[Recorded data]
※ ※ ※
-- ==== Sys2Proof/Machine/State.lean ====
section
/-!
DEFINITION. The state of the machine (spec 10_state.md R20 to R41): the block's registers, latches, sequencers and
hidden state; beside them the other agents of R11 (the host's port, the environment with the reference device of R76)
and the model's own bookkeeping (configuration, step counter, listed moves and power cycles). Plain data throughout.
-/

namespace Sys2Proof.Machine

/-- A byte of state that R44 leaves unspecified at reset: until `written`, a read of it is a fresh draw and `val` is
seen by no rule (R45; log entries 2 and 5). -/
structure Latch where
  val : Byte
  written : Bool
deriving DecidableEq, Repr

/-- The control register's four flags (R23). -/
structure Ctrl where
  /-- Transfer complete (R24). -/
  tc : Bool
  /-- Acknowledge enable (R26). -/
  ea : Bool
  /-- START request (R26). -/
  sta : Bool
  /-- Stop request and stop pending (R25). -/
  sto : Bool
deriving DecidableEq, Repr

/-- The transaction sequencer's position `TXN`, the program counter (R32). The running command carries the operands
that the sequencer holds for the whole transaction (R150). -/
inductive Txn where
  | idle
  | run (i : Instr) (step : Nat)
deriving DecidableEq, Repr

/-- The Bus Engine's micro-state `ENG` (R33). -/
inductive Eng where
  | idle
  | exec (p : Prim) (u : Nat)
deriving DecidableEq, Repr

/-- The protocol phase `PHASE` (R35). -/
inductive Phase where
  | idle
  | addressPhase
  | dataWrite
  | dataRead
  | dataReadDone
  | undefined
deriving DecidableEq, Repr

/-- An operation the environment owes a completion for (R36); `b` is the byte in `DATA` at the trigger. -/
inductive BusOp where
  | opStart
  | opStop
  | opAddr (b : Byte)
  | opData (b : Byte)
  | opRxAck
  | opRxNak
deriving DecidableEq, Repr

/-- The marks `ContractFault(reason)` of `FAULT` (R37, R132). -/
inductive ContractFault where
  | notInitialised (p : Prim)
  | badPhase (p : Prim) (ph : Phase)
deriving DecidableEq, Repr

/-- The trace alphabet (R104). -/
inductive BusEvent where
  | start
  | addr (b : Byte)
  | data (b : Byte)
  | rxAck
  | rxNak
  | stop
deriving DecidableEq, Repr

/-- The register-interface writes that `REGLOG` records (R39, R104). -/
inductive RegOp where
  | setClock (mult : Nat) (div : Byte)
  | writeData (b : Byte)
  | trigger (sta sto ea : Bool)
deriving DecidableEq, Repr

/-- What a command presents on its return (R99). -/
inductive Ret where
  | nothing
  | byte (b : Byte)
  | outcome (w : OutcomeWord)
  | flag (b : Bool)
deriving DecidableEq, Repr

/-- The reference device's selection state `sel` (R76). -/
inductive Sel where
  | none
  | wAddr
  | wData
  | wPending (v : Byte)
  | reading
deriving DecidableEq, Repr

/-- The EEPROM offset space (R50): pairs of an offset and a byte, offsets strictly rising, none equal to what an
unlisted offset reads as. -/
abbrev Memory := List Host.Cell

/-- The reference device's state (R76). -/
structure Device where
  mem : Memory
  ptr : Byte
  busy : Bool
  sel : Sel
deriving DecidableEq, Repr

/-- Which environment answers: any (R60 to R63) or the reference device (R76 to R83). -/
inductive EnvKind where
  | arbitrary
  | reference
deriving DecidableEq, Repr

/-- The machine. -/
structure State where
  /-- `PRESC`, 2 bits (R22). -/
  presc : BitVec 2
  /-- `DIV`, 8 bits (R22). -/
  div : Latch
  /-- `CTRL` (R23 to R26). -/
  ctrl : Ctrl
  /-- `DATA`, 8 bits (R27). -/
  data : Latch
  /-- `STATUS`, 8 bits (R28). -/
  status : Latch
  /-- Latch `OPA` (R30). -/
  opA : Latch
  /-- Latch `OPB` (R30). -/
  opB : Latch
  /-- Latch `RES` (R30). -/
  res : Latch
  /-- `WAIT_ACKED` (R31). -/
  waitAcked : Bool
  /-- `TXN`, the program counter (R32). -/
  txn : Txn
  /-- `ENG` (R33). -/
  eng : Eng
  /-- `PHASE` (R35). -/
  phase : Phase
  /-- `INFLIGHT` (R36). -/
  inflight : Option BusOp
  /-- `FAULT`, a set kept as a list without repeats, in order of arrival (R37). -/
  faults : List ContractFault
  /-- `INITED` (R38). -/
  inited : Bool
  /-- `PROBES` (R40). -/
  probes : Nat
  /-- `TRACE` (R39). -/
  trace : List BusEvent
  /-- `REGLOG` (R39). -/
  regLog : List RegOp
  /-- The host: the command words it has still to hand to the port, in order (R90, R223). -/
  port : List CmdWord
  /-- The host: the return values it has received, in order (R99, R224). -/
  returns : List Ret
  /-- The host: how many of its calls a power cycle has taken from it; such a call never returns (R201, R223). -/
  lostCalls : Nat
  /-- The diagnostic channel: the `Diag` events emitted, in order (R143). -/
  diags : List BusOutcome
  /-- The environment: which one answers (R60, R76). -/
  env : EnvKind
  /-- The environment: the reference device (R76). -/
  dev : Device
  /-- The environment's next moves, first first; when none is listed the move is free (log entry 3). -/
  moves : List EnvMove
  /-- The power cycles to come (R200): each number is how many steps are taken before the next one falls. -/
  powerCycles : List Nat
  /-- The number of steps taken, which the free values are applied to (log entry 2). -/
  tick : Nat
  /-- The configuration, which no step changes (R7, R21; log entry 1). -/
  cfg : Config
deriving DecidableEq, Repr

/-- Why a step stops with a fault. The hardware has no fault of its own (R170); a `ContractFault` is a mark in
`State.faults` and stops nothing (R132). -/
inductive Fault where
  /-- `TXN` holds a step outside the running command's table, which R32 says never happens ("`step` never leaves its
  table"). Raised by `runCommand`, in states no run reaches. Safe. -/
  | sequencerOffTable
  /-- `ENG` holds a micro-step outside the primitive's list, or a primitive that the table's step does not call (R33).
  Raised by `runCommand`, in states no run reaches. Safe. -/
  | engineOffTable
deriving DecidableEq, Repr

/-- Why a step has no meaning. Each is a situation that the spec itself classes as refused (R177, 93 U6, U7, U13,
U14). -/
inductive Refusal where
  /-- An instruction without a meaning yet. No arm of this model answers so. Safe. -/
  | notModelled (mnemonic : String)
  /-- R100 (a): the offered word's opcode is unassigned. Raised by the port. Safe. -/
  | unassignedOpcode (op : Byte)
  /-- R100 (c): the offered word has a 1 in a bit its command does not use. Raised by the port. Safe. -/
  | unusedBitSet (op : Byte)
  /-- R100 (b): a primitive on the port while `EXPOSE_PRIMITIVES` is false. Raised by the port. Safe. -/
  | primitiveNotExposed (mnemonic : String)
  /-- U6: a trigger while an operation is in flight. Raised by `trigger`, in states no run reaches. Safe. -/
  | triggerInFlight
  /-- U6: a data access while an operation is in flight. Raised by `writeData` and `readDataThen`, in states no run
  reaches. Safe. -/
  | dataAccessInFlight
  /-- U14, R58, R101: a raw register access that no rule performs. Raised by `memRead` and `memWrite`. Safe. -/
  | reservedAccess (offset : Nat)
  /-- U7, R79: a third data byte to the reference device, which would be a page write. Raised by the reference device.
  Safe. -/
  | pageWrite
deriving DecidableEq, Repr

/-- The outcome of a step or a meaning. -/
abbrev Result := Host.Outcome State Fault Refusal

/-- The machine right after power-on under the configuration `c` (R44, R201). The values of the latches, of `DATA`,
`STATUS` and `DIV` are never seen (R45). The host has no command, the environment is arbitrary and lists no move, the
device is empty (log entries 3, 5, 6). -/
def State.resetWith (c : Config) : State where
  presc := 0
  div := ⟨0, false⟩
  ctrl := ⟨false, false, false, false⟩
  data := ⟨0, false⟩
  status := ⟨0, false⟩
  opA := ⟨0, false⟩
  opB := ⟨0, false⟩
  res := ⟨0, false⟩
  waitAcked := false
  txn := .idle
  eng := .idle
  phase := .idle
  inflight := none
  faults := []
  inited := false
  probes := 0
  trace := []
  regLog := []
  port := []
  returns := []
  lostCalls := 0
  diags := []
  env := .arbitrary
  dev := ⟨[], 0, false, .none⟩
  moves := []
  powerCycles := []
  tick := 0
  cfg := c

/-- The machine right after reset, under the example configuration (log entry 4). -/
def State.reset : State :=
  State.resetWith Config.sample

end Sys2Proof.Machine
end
※ ※ ※
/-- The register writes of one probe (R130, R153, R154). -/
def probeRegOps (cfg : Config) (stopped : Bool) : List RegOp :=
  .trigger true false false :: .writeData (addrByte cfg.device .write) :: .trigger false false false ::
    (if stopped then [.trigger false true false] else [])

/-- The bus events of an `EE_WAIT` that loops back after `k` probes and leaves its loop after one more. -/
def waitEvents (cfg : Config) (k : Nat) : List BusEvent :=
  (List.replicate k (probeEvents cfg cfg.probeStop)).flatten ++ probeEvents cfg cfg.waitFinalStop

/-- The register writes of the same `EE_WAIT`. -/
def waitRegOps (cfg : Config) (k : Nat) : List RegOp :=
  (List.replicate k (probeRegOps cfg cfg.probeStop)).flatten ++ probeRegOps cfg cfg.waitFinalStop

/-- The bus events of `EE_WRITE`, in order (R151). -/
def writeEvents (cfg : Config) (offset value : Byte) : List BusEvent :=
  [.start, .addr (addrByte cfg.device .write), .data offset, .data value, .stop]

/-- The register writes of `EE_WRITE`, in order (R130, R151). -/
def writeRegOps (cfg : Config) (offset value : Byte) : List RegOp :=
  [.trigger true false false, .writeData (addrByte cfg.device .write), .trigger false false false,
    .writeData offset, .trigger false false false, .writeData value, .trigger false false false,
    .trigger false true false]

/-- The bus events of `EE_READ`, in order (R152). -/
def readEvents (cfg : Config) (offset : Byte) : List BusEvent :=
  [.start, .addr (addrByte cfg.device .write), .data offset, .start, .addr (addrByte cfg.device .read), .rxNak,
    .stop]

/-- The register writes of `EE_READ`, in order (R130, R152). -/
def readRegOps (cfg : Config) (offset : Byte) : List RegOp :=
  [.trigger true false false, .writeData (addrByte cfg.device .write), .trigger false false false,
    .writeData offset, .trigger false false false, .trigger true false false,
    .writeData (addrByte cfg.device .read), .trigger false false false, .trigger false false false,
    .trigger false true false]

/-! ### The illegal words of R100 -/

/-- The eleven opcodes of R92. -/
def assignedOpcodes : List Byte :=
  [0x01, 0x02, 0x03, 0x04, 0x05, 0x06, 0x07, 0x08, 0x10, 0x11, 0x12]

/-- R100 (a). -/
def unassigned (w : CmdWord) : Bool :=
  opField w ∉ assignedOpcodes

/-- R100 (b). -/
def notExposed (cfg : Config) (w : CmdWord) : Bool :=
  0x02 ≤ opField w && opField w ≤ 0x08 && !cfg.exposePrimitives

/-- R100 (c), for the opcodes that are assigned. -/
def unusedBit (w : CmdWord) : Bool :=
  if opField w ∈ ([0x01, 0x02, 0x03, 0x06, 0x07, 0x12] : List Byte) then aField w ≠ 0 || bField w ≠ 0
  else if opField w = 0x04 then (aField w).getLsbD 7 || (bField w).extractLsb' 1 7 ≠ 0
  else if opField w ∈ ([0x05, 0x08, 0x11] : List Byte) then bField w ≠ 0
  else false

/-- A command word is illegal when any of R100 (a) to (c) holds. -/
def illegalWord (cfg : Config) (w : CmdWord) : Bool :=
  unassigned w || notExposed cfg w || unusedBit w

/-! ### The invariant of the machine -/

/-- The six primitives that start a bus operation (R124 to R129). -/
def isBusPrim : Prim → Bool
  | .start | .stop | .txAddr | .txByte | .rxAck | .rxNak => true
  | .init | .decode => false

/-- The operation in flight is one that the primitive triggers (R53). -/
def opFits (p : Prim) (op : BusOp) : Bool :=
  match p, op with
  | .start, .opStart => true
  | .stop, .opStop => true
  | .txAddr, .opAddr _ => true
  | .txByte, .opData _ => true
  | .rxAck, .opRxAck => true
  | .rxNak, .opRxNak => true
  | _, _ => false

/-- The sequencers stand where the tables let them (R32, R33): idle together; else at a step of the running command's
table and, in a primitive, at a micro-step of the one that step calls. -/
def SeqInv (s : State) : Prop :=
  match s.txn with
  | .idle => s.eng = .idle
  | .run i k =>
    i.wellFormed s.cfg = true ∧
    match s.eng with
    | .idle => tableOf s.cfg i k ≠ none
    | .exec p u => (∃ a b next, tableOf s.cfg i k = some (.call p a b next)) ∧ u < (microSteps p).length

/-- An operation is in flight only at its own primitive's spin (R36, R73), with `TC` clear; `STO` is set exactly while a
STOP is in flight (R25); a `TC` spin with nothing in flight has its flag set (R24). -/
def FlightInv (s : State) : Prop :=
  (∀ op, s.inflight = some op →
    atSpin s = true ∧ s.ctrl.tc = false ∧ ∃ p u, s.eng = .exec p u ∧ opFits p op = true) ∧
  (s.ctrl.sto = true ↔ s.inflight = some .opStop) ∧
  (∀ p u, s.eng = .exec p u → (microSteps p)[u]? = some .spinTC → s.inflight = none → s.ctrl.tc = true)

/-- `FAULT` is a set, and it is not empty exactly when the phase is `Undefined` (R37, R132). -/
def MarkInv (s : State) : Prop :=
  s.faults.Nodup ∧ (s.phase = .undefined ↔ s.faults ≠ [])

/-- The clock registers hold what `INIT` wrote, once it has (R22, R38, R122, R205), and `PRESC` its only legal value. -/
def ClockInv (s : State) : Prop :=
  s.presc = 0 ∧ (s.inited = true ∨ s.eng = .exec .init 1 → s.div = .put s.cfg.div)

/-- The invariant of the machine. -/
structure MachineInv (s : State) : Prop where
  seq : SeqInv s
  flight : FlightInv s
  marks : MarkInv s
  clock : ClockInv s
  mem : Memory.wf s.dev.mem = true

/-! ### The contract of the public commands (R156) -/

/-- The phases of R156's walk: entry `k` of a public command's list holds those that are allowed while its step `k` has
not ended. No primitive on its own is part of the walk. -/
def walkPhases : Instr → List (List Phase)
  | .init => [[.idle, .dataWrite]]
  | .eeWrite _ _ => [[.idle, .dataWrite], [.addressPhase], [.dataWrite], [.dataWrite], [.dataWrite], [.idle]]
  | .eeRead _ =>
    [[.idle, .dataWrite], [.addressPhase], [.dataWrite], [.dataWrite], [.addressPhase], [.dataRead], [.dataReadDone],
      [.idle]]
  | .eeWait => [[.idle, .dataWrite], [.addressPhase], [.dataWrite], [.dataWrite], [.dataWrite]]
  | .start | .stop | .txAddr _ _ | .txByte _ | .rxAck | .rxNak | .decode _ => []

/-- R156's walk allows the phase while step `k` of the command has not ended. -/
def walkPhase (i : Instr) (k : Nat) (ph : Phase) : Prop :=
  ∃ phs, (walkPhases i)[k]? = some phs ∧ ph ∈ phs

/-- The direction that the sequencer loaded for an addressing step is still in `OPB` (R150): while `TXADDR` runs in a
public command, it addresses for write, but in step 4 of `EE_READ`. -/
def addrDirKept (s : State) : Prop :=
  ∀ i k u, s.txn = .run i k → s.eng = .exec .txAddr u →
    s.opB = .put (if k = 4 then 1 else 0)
※ ※ ※
## REQUIRED ACTION
Of all the entries above, repeat only the lines from the line that has "(R60, R76). -/" to the line that has "moves : List EnvMove", both lines included, exactly.

## RESULT OF THIS TASK
  /-- The environment: which one answers (R60, R76). -/
  env : EnvKind
  /-- The environment: the reference device (R76). -/
  dev : Device
  /-- The environment's next moves, first first; when none is listed the move is free (log entry 3). -/
  moves : List EnvMove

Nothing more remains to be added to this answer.